LISTEN: Student depression

SUPPORT TO STRUGGLING PUPILS

Reacting to news of the recent learner suicides, the Department of Education in Gauteng has urged learners not to consider ending their lives when they do not succeed in their studies.

Departmental spokesperson Steve Mabona says pupils have the option of using the various academic support programmes set up by the department to help advance to the next grade.

At the same time, MEC Panyaza Lesufi says parents should closely monitor children for signs of suicidal thoughts.

He says there are resources available to troubled pupils.

“We have a permanent agreement with Lovelife and Childline.
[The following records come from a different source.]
/-- R163's table: a command that ends with EntropyError, IOReadError, SequenceError or RangeError, or a
VALIDATE that fails, has changed nothing of the block but `RESULT`. -/
def Obligations.RefusedCommandChangesOnlyResult : Prop :=
  ∀ (i : Instr) (s t : State), exec i s = .next t →
    (t.RESULT ∈ ([0x01, 0x03, 0x81, 0x82] : List Word) ∨ i = .validate) →
    t = { s with RESULT := t.RESULT, entropy := t.entropy, entropyDraws := t.entropyDraws }

/-- R160, R161, R170: the codes each command can end with, and so no command ever reports 2, 4 or 6. -/
def Obligations.ResultCodesByCommand : Prop :=
  ∀ (s t : State),
    (exec .init s = .next t → t.RESULT = 0x00) ∧
    (∀ len, exec (.derive len) s = .next t → t.RESULT = 0x00) ∧
    (exec .nextBlock s = .next t → t.RESULT = if s.INITED then 0x00 else 0x81) ∧
    (∀ n, exec (.xorStream n) s = .next t → t.RESULT =
      if s.INITED = false then 0x81 else if fileSize s.config < s.DPTR.toNat + n then 0x82 else 0x00) ∧
    (∀ len, exec (.sealVault len) s = .next t →
      t.RESULT = if entropyReply s = none then 0x01 else 0x00) ∧
    (∀ len, exec (.openVault len) s = .next t →
      (t.RESULT = 0x03 ↔ s.FLEN.toNat < fileSize s.config) ∧
      t.RESULT ∈ ([0x00, 0x03, 0x05] : List Word)) ∧
    (exec .validate s = .next t → t.RESULT ∈ ([0x00, 0x05] : List Word))

/-! ## The host's side -/

/-- R26: the fields of a `STATUS` read, the reserved ones zero, `PHASE` never 3; the read changes nothing, a
write is refused; and its value after reset (the recorded response is the model's choice, log entry 8). -/
def Obligations.StatusFields : Prop :=
  (∀ s : State,
    (statusWord s).extractLsb' 0 2 = (phase s).number ∧ (phase s).number ≠ 3 ∧
    (statusWord s).extractLsb' 2 6 = 0 ∧ (statusWord s).extractLsb' 8 7 = s.POS ∧
    (statusWord s).extractLsb' 15 17 = 0) ∧
  (∀ (s : State) (rest : List HostEvent), s.bus = .read32 0x00004 :: rest →
    step s = .next { s with bus := rest, response := .value32 (statusWord s) }) ∧
  (∀ (s : State) (v : Word) (rest : List HostEvent), s.bus = .write32 0x00004 v :: rest →
    step s = .refused .busError) ∧
  statusWord State.reset = 0x00004000

/-- R40, R41, R44: what a read of each readable location delivers; a read changes no state of the block. The
recorded response is the model's choice (log entry 8). -/
def Obligations.HostReadsDeliverTheMap : Prop :=
  ∀ (s : State) (rest : List HostEvent),
    let reads32 (a : Nat) (v : Word) : Prop :=
      step { s with bus := .read32 a :: rest } = .next { s with bus := rest, response := .value32 v }
    let reads8 (a : Nat) (v : Byte) : Prop :=
      step { s with bus := .read8 a :: rest } = .next { s with bus := rest, response := .value8 v }
    reads32 0x00004 (statusWord s) ∧ reads32 0x00008 s.RESULT ∧ reads32 0x0000C s.CTR0 ∧
    reads32 0x00010 s.DPTR ∧ reads32 0x00014 s.FLEN ∧
    (∀ (i : Nat) (h : i < 16), reads32 (0x00040 + 4 * i) s.S[i]) ∧
    (∀ (i : Nat) (h : i < 64), reads8 (0x00080 + i) s.KS[i]) ∧
    (∀ (i : Nat) (h : i < 32), reads8 (0x000C0 + i) s.KEY[i]) ∧
    (∀ (i : Nat) (h : i < 12), reads8 (0x000E0 + i) s.NONCE[i]) ∧
    (∀ (i : Nat) (h : i < 32), reads8 (0x00100 + i) s.PW[i]) ∧
    (∀ i, i < vaultSize s.config → reads8 (0x10000 + i) (s.VM.read i)) ∧
    (∀ i, i < fileSize s.config → reads8 (0x20000 + i) (s.FB.read i))

/-- R40, R41, R44: what a write of each writable location but `CMD` does: that location gets the value and
nothing else of the block changes (the recorded response: log entry 8). -/
def Obligations.HostWritesReplaceOneLocation : Prop :=
  ∀ (s : State) (rest : List HostEvent) (v : Word) (b : Byte),
    let after : State := { s with bus := rest, response := .written }
    let writes32 (a : Nat) (t : State) : Prop := step { s with bus := .write32 a v :: rest } = .next t
    let writes8 (a : Nat) (t : State) : Prop := step { s with bus := .write8 a b :: rest } = .next t
    writes32 0x0000C { after with CTR0 := v } ∧ writes32 0x00010 { after with DPTR := v } ∧
    writes32 0x00014 { after with FLEN := v } ∧
    (∀ (i : Nat) (h : i < 32), writes8 (0x000C0 + i) { after with KEY := s.KEY.set i b }) ∧
    (∀ (i : Nat) (h : i < 12), writes8 (0x000E0 + i) { after with NONCE := s.NONCE.set i b }) ∧
    (∀ (i : Nat) (h : i < 32), writes8 (0x00100 + i) { after with PW := s.PW.set i b }) ∧
    (∀ i, i < vaultSize s.config → ∃ m, writes8 (0x10000 + i) { after with VM := m } ∧
      (s.VM.wf → m.wf ∧ ∀ j, m.read j = if j = i then b else s.VM.read j)) ∧
    (∀ i, i < fileSize s.config → ∃ m, writes8 (0x20000 + i) { after with FB := m } ∧
      (s.FB.wf → m.wf ∧ ∀ j, m.read j = if j = i then b else s.FB.read j))

/-- R12, R13, R14, R25: no transaction of the host but the issue of a command changes `S`, `KS`, the cursor,
`INITED` or `RESULT`; none changes the parameter. -/
def Obligations.HostCannotWriteTheEngine : Prop :=
  ∀ (s t : State) (e : HostEvent) (rest : List HostEvent), s.bus = e :: rest →
    (∀ w, e ≠ .write32 0x00000 w) → e ≠ .reset → step s = .next t →
    t.S = s.S ∧ t.KS = s.KS ∧ t.POS = s.POS ∧ t.INITED = s.INITED ∧ t.RESULT = s.RESULT ∧
    t.config = s.config ∧ t.entropy = s.entropy

/-- R53, R43: exactly which transactions are bus errors: a step on one is refused, and on any other
transaction it is not. That a refusal ends the run is the model's choice (log entry 7). -/
def Obligations.BusErrorsExactly : Prop :=
  ∀ (s : State) (rest : List HostEvent) (a : Nat) (v : Word) (b : Byte) (h : BitVec 16),
    let refused (e : HostEvent) : Prop := step { s with bus := e :: rest } = .refused .busError
    (refused (.read32 a) ↔
      ¬ (a ∈ [0x00004, 0x00008, 0x0000C, 0x00010, 0x00014] ∨ ∃ i, i < 16 ∧ a = 0x00040 + 4 * i)) ∧
    (refused (.write32 a v) ↔ ¬ a ∈ [0x00000, 0x0000C, 0x00010, 0x00014]) ∧
    (refused (.read8 a) ↔
      ¬ ((0x00080 ≤ a ∧ a < 0x000EC) ∨ (0x00100 ≤ a ∧ a < 0x00120) ∨
        (0x10000 ≤ a ∧ a < 0x10000 + vaultSize s.config) ∨
        (0x20000 ≤ a ∧ a < 0x20000 + fileSize s.config))) ∧
    (refused (.write8 a b) ↔
      ¬ ((0x000C0 ≤ a ∧ a < 0x000EC) ∨ (0x00100 ≤ a ∧ a < 0x00120) ∨
        (0x10000 ≤ a ∧ a < 0x10000 + vaultSize s.config) ∨
        (0x20000 ≤ a ∧ a < 0x20000 + fileSize s.config))) ∧
    refused (.read16 a) ∧ refused (.write16 a h)

/-- R32, R190: what a reset leaves, in a run and in `State.reset`; the contents it leaves unspecified are
not spoken of. That the queue, the response, the parameter and the entropy answers outlive a reset is the
model's choice (log entry 3). -/
def Obligations.ResetLeavesDefiniteControlState : Prop :=
  (∀ (s : State) (rest : List HostEvent), s.bus = .reset :: rest →
    ∃ t, step s = .next t ∧
      t.INITED = false ∧ t.POS = 64 ∧ t.RESULT = 0 ∧ t.CTR0 = 0 ∧ t.DPTR = 0 ∧ t.FLEN = 0 ∧
      phase t = .uninitialized ∧ t.bus = rest ∧ t.config = s.config ∧ t.response = s.response ∧
      t.entropy = s.entropy ∧ t.entropyDraws = s.entropyDraws) ∧
  (State.reset.INITED = false ∧ State.reset.POS = 64 ∧ State.reset.RESULT = 0 ∧ State.reset.CTR0 = 0 ∧
    State.reset.DPTR = 0 ∧ State.reset.FLEN = 0 ∧ phase State.reset = .uninitialized)

/-- The large buffers: a write in canonical form keeps it, gives its byte its value and leaves every other
byte alone, and canonical buffers that read alike are equal (the form is the model's, log entry 2). -/
def Obligations.BufferWriteIsExact : Prop :=
  (∀ (m : Memory) (i : Nat) (v : Byte), m.wf →
    (m.write i v).wf ∧ ∀ j, (m.write i v).read j = if j = i then v else m.read j) ∧
  (∀ m k : Memory, m.wf → k.wf → (∀ i, m.read i = k.read i) → m = k)
end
These are experts who deal with problems and I would urge parents to get help from them.”

LISTEN: Depression and anxiety, signs to look out for

BREAKING THE CYCLE OF POVERTY: BLACK TAX

While the conversation around "black tax" and what it truly means has become more popular, Mbele says that people need to start looking beyond the financial burden that may come with it and consider the psychological pressures that come with the responsibility.

He says that young black professionals often feel obliged to take on the financial responsibility to keep the family afloat, especially when obvious sacrifices have been made to ensure that the individual accesses opportunities through education.

“We don’t consider the financial burden or the cost that this might have on a person’s well being. This is not only the tension that they must have in order to keep a job even when they are struggling or don’t even want that job."

LISTEN: 'Black Tax' explained

Mbele says that looking at the concept of relative deprivation generally means that when there are fewer resources, there is more pressure to share and make what little there is to go around.

“Sometimes this little is financial, though, it is sometimes occasionally accompanied by an emotional ‘little’ that goes around, and the young black professional often times has to face the burden of sharing of themselves in a way that can leave them with almost nothing for themselves.”

He says that there is still not enough being done to support the young black person coming into the educational and professional environments.

Mbele says additional pressures come from social media platforms, where hashtags such as the #BlackExcellence are meant to encourage success but could have the adverse effect on struggling individuals who may take it to mean that "good enough is not acceptable".

He says while there is a lot of work to be done, he believes there are great strides being made in addressing mental health issues and that more focus should also be placed on mental illnesses.